Oral Contributed Presentation
RAM
Bhavya Sharma, PhD
Associate Professor
University of Tennessee
Knoxville, Tennessee, United States
Wilson A. Garuba
Research Assistant
university of tennessee
Louisville, Tennessee, United States
Kevin Ledford
Graduate Student
University of Tennessee
Knoxville, Tennessee, United States
Many neurological diseases are difficult to diagnose, particularly in the early stages of disease progression where treatment would be most beneficial. For various conditions, including mental health disorders, changes in neurochemical concentrations indicate the onset or progression of the disease. Patients with clinical depression are often deficient in neurotransmitters including dopamine, serotonin, and norepinephrine.
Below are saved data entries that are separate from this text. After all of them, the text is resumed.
def stackRetireBody : Nat → List Byte → State → State :=
  halfCommand 2 limpBad fun k p h t =>
      if 15 < u8At p 1 then t.refuse k stArg (engineObj t)
      else
        let a := (t.commit k).retireStack h (u8At p 1)
        (a.reply k stOk (engineObj a) (toLe 8 ((a.hs h).rebuildOf (u8At p 1))))

/-- SERVICE_STACK_RETIRE (12 R288, 13 R305, 18 R435). -/
def execServiceStackRetire (slot : Byte) (s : State) : Host.Outcome State Fault Refusal :=
  .next (runMailbox cStackRetire anyPayload stackRetireBody slot s)

def stackRestoreBody : Nat → List Byte → State → State :=
  halfCommand 2 anyHalf fun k p h t =>
      if 15 < u8At p 1 then t.refuse k stArg (engineObj t)
      else if !(t.hs h).rebuild.isEmpty || (t.jobOn cStackRestore h).isSome then t.refuse k stBusy (engineObj t)
      else if (t.hs h).stackMask.getLsbD (u8At p 1) then t.commitOk k (engineObj t) []
      else t.begin k p 0

/-- SERVICE_STACK_RESTORE: the stack is trained, tested and cleared in later rows (18 R441). One that is in service has
nothing to restore. -/
def execServiceStackRestore (slot : Byte) (s : State) : Host.Outcome State Fault Refusal :=
  .next (runMailbox cStackRestore anyPayload stackRestoreBody slot s)

/-- A dropped lane belongs to a chain: it has the partner of the chain, or claims its number, or may make it (16 R385). -/
def State.dropsFrom (s : State) (h : Half) (c : Nat) (l : Lane) : Bool :=
  let x := s.chain h c
  let known := (s.chains.get h).any fun y => y.kind != .none && y.partner == l.partner
  let free := x.kind == .none && (if l.toPeers then !known else l.chain == c)
  let own := x.kind != .none && x.partner == l.partner && (l.toPeers || l.chain == c)
  l.mode == .dropped && (free || own)

/-- A chain's dropped lanes may train again. -/
def State.freeLanes (s : State) (h : Half) (c : Nat) : State :=
  let f := fun (l : Lane) => if s.dropsFrom h c l then { l with mode := .idle } else l
  { s with lanes := s.lanes.modify h fun ls => ls.map f }

def retrainBody : Nat → List Byte → State → State :=
  halfCommand 2 anyHalf fun k p h t =>
      if 15 < u8At p 1 then t.refuse k stArg (engineObj t)
      else
        ((t.begin k p 0).commit k).freeLanes h (u8At p 1)

/-- SERVICE_CHAIN_RETRAIN: the chain's dropped lanes may train; HELLO brings them back, and the command completes with
CHAINS_TRAINED (18 R442, 16 R387). -/
def execServiceChainRetrain (slot : Byte) (s : State) : Host.Outcome State Fault Refusal :=
  .next (runMailbox cRetrain anyPayload retrainBody slot s)

/-! ### Keyslots -/

/-- The state of a keyslot as an object (12 R288). -/
def State.keyObj (s : State) (n : Nat) : ObjState := ⟨skNone, (s.keyslot n).state.code⟩

def keyProgramBody (slot : Nat) (p : List Byte) (s : State) : State :=
  let n := u8At p 0
  match fuseBad s with
  | some o => s.refuse slot stState o
  | none =>
    if 7 < n then s.refuse slot stArg (engineObj s)
    else if (s.keyslot n).state ≠ .empty then s.refuse slot stState (s.keyObj n)
    else if p.length ≠ 56 ∨ 1 < u8At p 1 ∨ !zeroAt p 2 6 then s.refuse slot stArg (engineObj s)
    else if s.safe.fuseJob.isSome then s.refuse slot stBusy (engineObj s)
    else ((s.begin slot p 0).forgetCut n).fuseRuns (.program slot n)

/-- SERVICE_KEYSLOT_PROGRAM (12 R288, R289; 10 R217): a slot whose programming was cut is programmed anew (log 118). -/
def execServiceKeyslotProgram (slot : Byte) (s : State) : Host.Outcome State Fault Refusal :=
  .next (runMailbox cKeyProgram anyPayload keyProgramBody slot s)

/-- The keyslot's key signed an image (10 R218, R223). -/
def State.signedBy (s : State) (n : Nat) (i : Image) : Bool :=
  let k := s.keyslot n
  !i.manifestBytes.isEmpty && k.cls == requiredClass i.typ.code && manKeyDigest i.manifestBytes == k.digest

/-- The FWI that holds a reference, when the slot's key signed it (18 R443). -/
def State.fwSigned (s : State) (n : Nat) (d : Option Digest) : Option Image :=
  (d.bind s.image).filter fun i => s.signedBy n i

def keyRevokeBody (slot : Nat) (p : List Byte) (s : State) : State :=
  let n := u8At p 0
  match fuseBad s with
  | some o => s.refuse slot stState o
  | none =>
    if 7 < n then s.refuse slot stArg (engineObj s)
    else if (s.keyslot n).state ≠ .active then s.refuse slot stState (s.keyObj n)
    else
      match s.fwSigned n s.eng.fwRun with
      | some i => s.refuse slot stState (imgObj i)
      | none =>
        if p.length ≠ 40 ∨ !zeroAt p 1 7 ∨ !(descAt p 8).okOut then s.refuse slot stArg (engineObj s)
        else if s.safe.fuseJob.isSome then s.refuse slot stBusy (engineObj s)
        else (s.begin slot p 0).fuseRuns (.revoke slot n)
While it is known that understanding neurochemical concentrations are integral to diagnosing various neurological conditions, they are rarely monitored. Methods used for measuring and quantifying neurochemical concentrations require large, expensive instrumentation, complex sample preparation, and long collection times. There is an urgent need for the development of neurochemical sensing methods for early disease detection that are rapid, label-free, selective, and involve little to no sample preparation. Surface-enhanced Raman spectroscopy (SERS) is a highly sensitive and specific vibrational spectroscopy that can be applied towards neurochemical sensing. Here we integrate SERS with Deep Learning and a supervised spectral unmixing function, non-negative least squares (NNLS), to deconvolute the neurochemical signals in SERS spectra of cerebral spinal fluid (CSF) extracted from sheep. The NNLS analysis identified approximately ten components that comprised the CSF SERS spectra. The components were then input in a pretrained neural network and compare with the SERS spectra of eight neurochemicals (dopamine, serotonin, melatonin, epinephrine, norepinephrine, 5-HIAA, and DOPAC) using cosine similarity. We will highlight the power of combining SERS with machine learning for a rapid and reliable method to deconvolute the SERS spectra of ovine CSF and determine the neurochemical contributions.